● **LISTED RECORDS**

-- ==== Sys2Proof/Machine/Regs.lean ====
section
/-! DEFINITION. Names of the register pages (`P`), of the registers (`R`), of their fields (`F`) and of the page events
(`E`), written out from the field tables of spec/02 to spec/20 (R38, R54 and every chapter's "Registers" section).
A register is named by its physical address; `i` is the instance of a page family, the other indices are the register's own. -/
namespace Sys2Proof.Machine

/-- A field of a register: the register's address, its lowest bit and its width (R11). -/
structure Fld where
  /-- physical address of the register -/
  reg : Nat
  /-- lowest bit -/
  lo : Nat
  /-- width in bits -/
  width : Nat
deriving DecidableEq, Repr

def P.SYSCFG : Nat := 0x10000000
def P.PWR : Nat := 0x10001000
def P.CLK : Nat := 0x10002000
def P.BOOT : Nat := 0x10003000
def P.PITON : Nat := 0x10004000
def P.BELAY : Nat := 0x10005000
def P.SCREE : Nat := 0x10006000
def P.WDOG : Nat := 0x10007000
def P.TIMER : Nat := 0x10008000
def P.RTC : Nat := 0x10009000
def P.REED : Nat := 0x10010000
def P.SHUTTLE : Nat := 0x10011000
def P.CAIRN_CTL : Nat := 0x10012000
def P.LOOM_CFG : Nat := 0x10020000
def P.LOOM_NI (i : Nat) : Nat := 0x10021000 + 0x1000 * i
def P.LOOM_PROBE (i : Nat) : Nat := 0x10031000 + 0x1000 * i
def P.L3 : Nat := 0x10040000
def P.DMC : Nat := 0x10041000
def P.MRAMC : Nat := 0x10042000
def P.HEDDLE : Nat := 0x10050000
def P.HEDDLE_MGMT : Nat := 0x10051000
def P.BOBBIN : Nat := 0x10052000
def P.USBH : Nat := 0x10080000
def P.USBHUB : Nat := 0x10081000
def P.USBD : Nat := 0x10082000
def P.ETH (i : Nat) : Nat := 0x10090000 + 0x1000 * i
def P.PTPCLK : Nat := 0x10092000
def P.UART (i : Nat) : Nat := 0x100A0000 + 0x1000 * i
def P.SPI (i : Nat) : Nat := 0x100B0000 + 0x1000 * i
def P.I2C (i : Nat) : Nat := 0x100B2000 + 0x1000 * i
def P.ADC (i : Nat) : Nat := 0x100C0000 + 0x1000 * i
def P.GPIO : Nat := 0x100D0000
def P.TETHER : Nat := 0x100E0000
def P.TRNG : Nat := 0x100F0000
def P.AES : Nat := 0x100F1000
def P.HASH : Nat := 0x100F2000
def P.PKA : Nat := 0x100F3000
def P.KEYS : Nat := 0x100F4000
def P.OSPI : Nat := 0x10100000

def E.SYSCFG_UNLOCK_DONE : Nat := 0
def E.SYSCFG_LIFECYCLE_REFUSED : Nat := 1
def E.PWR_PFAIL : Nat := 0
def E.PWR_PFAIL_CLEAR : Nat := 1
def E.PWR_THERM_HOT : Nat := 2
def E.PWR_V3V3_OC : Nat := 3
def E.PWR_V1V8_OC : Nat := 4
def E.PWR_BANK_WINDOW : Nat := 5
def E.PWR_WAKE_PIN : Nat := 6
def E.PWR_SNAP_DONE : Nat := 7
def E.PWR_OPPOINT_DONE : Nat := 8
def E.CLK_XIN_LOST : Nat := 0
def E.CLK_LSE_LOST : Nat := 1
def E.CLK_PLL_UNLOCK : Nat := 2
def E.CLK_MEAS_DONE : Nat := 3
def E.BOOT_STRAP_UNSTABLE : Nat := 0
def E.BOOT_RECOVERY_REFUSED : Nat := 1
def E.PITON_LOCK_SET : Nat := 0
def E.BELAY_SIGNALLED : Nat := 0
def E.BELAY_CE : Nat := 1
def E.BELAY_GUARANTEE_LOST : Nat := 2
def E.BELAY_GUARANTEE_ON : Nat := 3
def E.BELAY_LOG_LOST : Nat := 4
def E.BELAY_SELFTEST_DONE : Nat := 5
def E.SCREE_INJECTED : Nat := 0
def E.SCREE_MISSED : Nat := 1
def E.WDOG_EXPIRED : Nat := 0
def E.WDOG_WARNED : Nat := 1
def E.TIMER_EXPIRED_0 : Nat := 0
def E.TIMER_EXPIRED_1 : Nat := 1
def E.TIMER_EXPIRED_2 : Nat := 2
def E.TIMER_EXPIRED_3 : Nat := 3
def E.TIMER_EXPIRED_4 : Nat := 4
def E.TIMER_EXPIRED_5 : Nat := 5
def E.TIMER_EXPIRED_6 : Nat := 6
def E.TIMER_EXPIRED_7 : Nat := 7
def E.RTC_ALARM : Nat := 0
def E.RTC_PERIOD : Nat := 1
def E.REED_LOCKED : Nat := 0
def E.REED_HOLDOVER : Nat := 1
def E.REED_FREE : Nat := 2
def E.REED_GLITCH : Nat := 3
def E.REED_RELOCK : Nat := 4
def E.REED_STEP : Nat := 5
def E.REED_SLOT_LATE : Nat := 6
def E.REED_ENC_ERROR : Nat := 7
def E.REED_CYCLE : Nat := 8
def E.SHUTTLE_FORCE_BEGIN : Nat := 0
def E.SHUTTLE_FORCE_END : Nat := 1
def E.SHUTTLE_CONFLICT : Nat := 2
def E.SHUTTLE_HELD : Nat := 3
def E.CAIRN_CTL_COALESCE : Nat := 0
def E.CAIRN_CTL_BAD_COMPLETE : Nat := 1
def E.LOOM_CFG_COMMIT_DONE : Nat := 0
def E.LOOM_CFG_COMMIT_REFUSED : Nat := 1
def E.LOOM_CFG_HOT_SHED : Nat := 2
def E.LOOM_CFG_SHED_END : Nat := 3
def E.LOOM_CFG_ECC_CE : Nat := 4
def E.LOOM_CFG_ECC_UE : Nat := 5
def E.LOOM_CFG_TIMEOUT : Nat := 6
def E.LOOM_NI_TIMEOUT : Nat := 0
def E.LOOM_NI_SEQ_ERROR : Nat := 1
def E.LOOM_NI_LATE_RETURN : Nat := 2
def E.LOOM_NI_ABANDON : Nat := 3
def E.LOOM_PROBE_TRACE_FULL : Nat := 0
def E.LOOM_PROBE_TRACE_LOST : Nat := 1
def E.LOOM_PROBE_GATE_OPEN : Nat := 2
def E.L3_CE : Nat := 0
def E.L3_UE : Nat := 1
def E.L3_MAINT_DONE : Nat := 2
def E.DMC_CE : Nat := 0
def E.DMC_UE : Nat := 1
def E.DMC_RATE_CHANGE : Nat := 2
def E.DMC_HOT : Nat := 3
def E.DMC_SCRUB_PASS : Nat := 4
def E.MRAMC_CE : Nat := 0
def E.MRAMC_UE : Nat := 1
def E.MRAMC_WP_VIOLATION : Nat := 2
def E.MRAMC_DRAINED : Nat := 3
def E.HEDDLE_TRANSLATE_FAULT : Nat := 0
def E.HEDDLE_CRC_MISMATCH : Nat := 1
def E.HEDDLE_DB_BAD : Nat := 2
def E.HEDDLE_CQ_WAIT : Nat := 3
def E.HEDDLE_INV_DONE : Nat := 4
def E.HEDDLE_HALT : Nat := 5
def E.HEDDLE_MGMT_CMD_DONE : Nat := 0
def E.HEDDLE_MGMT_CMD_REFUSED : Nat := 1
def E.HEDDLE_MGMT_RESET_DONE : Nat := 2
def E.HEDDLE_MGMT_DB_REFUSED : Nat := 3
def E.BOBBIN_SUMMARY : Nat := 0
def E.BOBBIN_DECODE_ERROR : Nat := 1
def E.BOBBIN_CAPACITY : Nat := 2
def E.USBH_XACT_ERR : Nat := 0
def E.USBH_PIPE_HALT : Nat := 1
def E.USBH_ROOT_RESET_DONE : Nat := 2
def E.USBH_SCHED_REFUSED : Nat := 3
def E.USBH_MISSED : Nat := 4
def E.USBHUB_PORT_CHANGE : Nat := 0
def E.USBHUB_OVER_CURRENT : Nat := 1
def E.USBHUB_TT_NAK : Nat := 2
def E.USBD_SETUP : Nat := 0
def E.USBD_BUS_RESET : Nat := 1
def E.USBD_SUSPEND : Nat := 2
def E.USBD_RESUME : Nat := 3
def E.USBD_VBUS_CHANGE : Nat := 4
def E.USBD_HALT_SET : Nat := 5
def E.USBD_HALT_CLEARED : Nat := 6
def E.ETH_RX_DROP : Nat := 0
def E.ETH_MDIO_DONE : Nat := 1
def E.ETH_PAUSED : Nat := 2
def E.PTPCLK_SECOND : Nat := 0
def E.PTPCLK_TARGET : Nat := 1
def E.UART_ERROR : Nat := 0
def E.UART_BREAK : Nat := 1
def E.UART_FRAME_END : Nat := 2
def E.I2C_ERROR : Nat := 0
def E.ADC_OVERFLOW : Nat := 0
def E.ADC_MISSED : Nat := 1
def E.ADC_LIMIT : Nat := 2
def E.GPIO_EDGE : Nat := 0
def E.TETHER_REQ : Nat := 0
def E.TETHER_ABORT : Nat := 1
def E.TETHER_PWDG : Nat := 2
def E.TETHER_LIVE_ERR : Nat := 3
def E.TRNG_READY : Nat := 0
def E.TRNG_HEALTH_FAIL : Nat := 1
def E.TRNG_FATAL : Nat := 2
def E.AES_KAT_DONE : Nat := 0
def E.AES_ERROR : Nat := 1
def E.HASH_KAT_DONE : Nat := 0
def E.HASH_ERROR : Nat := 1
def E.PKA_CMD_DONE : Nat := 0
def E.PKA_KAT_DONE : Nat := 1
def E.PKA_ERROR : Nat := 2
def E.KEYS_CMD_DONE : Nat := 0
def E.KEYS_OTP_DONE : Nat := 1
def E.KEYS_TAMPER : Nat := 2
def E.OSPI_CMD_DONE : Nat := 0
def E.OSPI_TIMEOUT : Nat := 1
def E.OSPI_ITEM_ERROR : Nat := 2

● **WORK TO COMPLETE**
All that is wanted is a faithful reproduction of the line above with "def E.MRAMC_DRAINED : Nat := 3", the line with "def E.TRNG_READY : Nat := 0", and every line in between.

● **REPLY**
def E.MRAMC_DRAINED : Nat := 3
def E.HEDDLE_TRANSLATE_FAULT : Nat := 0
def E.HEDDLE_CRC_MISMATCH : Nat := 1
def E.HEDDLE_DB_BAD : Nat := 2
def E.HEDDLE_CQ_WAIT : Nat := 3
def E.HEDDLE_INV_DONE : Nat := 4
def E.HEDDLE_HALT : Nat := 5
def E.HEDDLE_MGMT_CMD_DONE : Nat := 0
def E.HEDDLE_MGMT_CMD_REFUSED : Nat := 1
def E.HEDDLE_MGMT_RESET_DONE : Nat := 2
def E.HEDDLE_MGMT_DB_REFUSED : Nat := 3
def E.BOBBIN_SUMMARY : Nat := 0
def E.BOBBIN_DECODE_ERROR : Nat := 1
def E.BOBBIN_CAPACITY : Nat := 2
def E.USBH_XACT_ERR : Nat := 0
def E.USBH_PIPE_HALT : Nat := 1
def E.USBH_ROOT_RESET_DONE : Nat := 2
def E.USBH_SCHED_REFUSED : Nat := 3
def E.USBH_MISSED : Nat := 4
def E.USBHUB_PORT_CHANGE : Nat := 0
def E.USBHUB_OVER_CURRENT : Nat := 1
def E.USBHUB_TT_NAK : Nat := 2
def E.USBD_SETUP : Nat := 0
def E.USBD_BUS_RESET : Nat := 1
def E.USBD_SUSPEND : Nat := 2
def E.USBD_RESUME : Nat := 3
def E.USBD_VBUS_CHANGE : Nat := 4
def E.USBD_HALT_SET : Nat := 5
def E.USBD_HALT_CLEARED : Nat := 6
def E.ETH_RX_DROP : Nat := 0
def E.ETH_MDIO_DONE : Nat := 1
def E.ETH_PAUSED : Nat := 2
def E.PTPCLK_SECOND : Nat := 0
def E.PTPCLK_TARGET : Nat := 1
def E.UART_ERROR : Nat := 0
def E.UART_BREAK : Nat := 1
def E.UART_FRAME_END : Nat := 2
def E.I2C_ERROR : Nat := 0
def E.ADC_OVERFLOW : Nat := 0
def E.ADC_MISSED : Nat := 1
def E.ADC_LIMIT : Nat := 2
def E.GPIO_EDGE : Nat := 0
def E.TETHER_REQ : Nat := 0
def E.TETHER_ABORT : Nat := 1
def E.TETHER_PWDG : Nat := 2
def E.TETHER_LIVE_ERR : Nat := 3
def E.TRNG_READY : Nat := 0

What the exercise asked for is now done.